By Terray Sylvester
VOLCANO, Hawaii (Reuters) – “Ballistic blocks” the size of microwave ovens shot from Hawaii’s Kilauea volcano on Wednesday in what may be the start of explosive eruptions that could spew huge ash plumes and hurl smaller rocks for miles (km), the U.S. Geological Survey said.
Such eruptions, last seen nearly a century ago, have been a looming threat since Kilauea, one of the world’s most active volcanoes, erupted nearly two weeks ago.
Explosions in Kilauea’s crater sparked an aviation red alert due to risks the ash plume could blow into aircraft routes and damage jet engines.
More explosions are expected and may be more powerful, the USGS warned. These steam-driven blasts could send a 20,000-foot (6,100-meter) ash plume out of the crater, hurling 10-12 ton boulders up to half a mile (800 meters) and scatter pebble-sized rocks over 12 miles (19 km), the USGS has said.

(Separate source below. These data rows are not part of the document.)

-- ==== Sys2Proof/Certificates/Slice0/Obligations.lean ====
section
/-! DEFINITION. The statements for the provers, each a `Prop` named for what it states. `S.Holds f` says that word `a` of the
memory is `f a` for every `a`; `respond d` appends the one response word `{STATUS, d}` (`RespondAppendsStatusAndByte` says
which) and changes nothing else. The moves of the host and the list of responses are the model's form of the interface (assumption 2);
that `S` and `K` list no word after a reset is the model's form of "unspecified" (assumption 1). -/

open Sys2Proof Sys2Proof.Machine

/-! ### Arithmetic (spec/00_scope.md section 6) -/

/-- Rule R9: `add16` is the sum modulo 65536, with two and with three operands; reducing once equals reducing after each
addition; and the rule's two worked corners. -/
def Obligations.AddSixteenIsTheSumModulo65536 : Prop :=
  (∀ a b : Word, (add16 a b).toNat = (a.toNat + b.toNat) % 65536 ∧
    (add16 a b).toNat = (a.toNat + b.toNat) &&& 0xFFFF) ∧
  (∀ a b c : Word, (add16Three a b c).toNat = (a.toNat + b.toNat + c.toNat) % 65536 ∧
    a.toNat + b.toNat + c.toNat ≤ 196605 ∧ add16Three a b c = add16 (add16 a b) c) ∧
  add16 65535 1 = 0 ∧ add16Three 65535 65535 65535 = 65533

/-- Rule R10: `extract` is a logical right shift by 4 and a mask to 8 bits, equals the field `W[11:4]`, does not depend on bits
15..12 and 3..0, and has the rule's worked values. -/
def Obligations.ExtractTakesTheMiddleByte : Prop :=
  (∀ w : Word, (extract w).toNat = (w.toNat / 16) &&& 0xFF ∧ extract w = w.extractLsb' 4 8) ∧
  (∀ v w : Word, (∀ n, 4 ≤ n → n ≤ 11 → v.getLsbD n = w.getLsbD n) → extract v = extract w) ∧
  extract 0x1234 = 0x23 ∧ extract 0xF00F = 0x00 ∧ extract 0x0FF0 = 0xFF ∧ extract 0xFFFF = 0xFF ∧ extract 0x0000 = 0x00

/-- Rule R11 and rule R80: the XOR of two bytes is bitwise and self-inverse; uXOR is that XOR of the input byte and the keystream
byte, with the corner cases and the worked example of rule R80. -/
def Obligations.XorCombinesBytesAndUndoesItself : Prop :=
  (∀ (a b : Byte) (n : Nat), n < 8 → (xorByte a b).getLsbD n = (a.getLsbD n != b.getLsbD n)) ∧
  (∀ a b : Byte, xorByte (xorByte a b) b = a) ∧
  (∀ d ks : Byte, uXOR d ks = xorByte d ks) ∧
  (∀ ks : Byte, uXOR 0x00 ks = ks ∧ uXOR ks ks = 0x00 ∧ uXOR 0xFF ks = ~~~ks) ∧
  uXOR 0x41 0x43 = 0x02

/-- Rule R13: `pair(h, l)` has `h` in bits 15..8 and `l` in bits 7..0. -/
def Obligations.PairPutsTheFirstByteHigh : Prop :=
  ∀ h l : Byte, pair h l = (h.setWidth 16 <<< 8) ||| l.setWidth 16 ∧
    (pair h l).extractLsb' 8 8 = h ∧ (pair h l).extractLsb' 0 8 = l

/-- Rules R12 and R25: `x mod N` for `N >= 1`, below `N`, equal to `x` when `N = 65536`; no value for `N = 0`; and the key word
count is half the key byte count, rounded up. -/
def Obligations.CyclicIndexIsTheGuardedRemainder : Prop :=
  (∀ (x : Word) (n : Nat), 1 ≤ n → n ≤ 65536 →
    cyclicIndex x n = some (x.toNat % n) ∧ x.toNat % n < n ∧ (n = 65536 → cyclicIndex x n = some x.toNat)) ∧
  (∀ x : Word, cyclicIndex x 0 = none) ∧
  (∀ k : BitVec 18, k.toNat ≤ 2 * keyWordCount k ∧ 2 * keyWordCount k ≤ k.toNat + 1)

/-! ### The response (spec/10_state.md rule R28, spec/30_encoding.md rule R54) -/

/-- Rules R28, R54: a response is one word, `STATUS` in bits 15..8 and `DOUT` in bits 7..0; `STATUS` is `PHASE` in bits 2:0,
`KTRUNC` in bit 3, `ECODE` in bits 7:4, with the codes of rules R21 and R27; forming it changes nothing else. -/
def Obligations.RespondAppendsStatusAndByte : Prop :=
  (∀ (s : State) (d : Byte), ∃ r : Word, s.respond d = { s with responses := s.responses ++ [r] } ∧
    responseStatus r = s.status ∧ responseDout r = d ∧ responsePhase r = s.phase.code ∧
    s.status.extractLsb' 0 3 = s.phase.code ∧ s.status.getLsbD 3 = s.ktrunc ∧ s.status.extractLsb' 4 4 = s.ecode.code) ∧
  [Phase.keyload, .fill, .ksa, .drop, .ready, .error].map Phase.code = [0, 1, 2, 3, 4, 7] ∧
  [Cause.none, .keyScheduleError, .illegalCommand, .sequenceError].map Cause.code = [0, 1, 2, 3]

/-- Rules R28, R54, R100: in a state that meets the invariant, a response that a step returns carries one of the ten status values,
the status of the state it leaves; and a byte other than 0x00 comes only with PHASE = READY, from a CRYPT. -/
def Obligations.EveryResponseCarriesOneOfTenStatuses : Prop :=
  ∀ (s t : State) (r : Word), s.Inv → step s = .next t → t.responses = s.responses ++ [r] →
    responseStatus r = t.status ∧
    responseStatus r ∈ ([0x00, 0x08, 0x04, 0x0C, 0x17, 0x1F, 0x27, 0x2F, 0x37, 0x3F] : List Byte) ∧
    (responseDout r ≠ 0 → carriesOutput r = true ∧ ∃ d, s.taken = some (encode (.crypt d)))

This type of eruption has the potential to carpet the Big Island in much thicker ash than current dustings and possibly spread the powder and volcanic smog across the Hawaiian islands and farther afield if it enters the stratosphere.
“This morning dense ballistic blocks up to 60 cm (2 feet) across were found in the parking lot a few hundred yards (meters) from Halemaumau (Kilauea’s crater),” the USGS said in a statement. “These reflect the most energetic explosions yet observed and could reflect the onset of steam-driven explosive activity.
A 4.2 magnitude earthquake at the volcano at 8.36 a.m. (2:36 p.m. EDT) prompted authorities to issue an alert reassuring rattled Big Island residents that there was no risk of a tsunami from the volcanic activity.
(GRAPHIC: Scorched earth – https://tmsnrt.rs/2IldVyS)
‘DISARRAY AND FRANTIC’
In the community of Volcano, just north of Kilauea’s crater, business was way down and people were on edge.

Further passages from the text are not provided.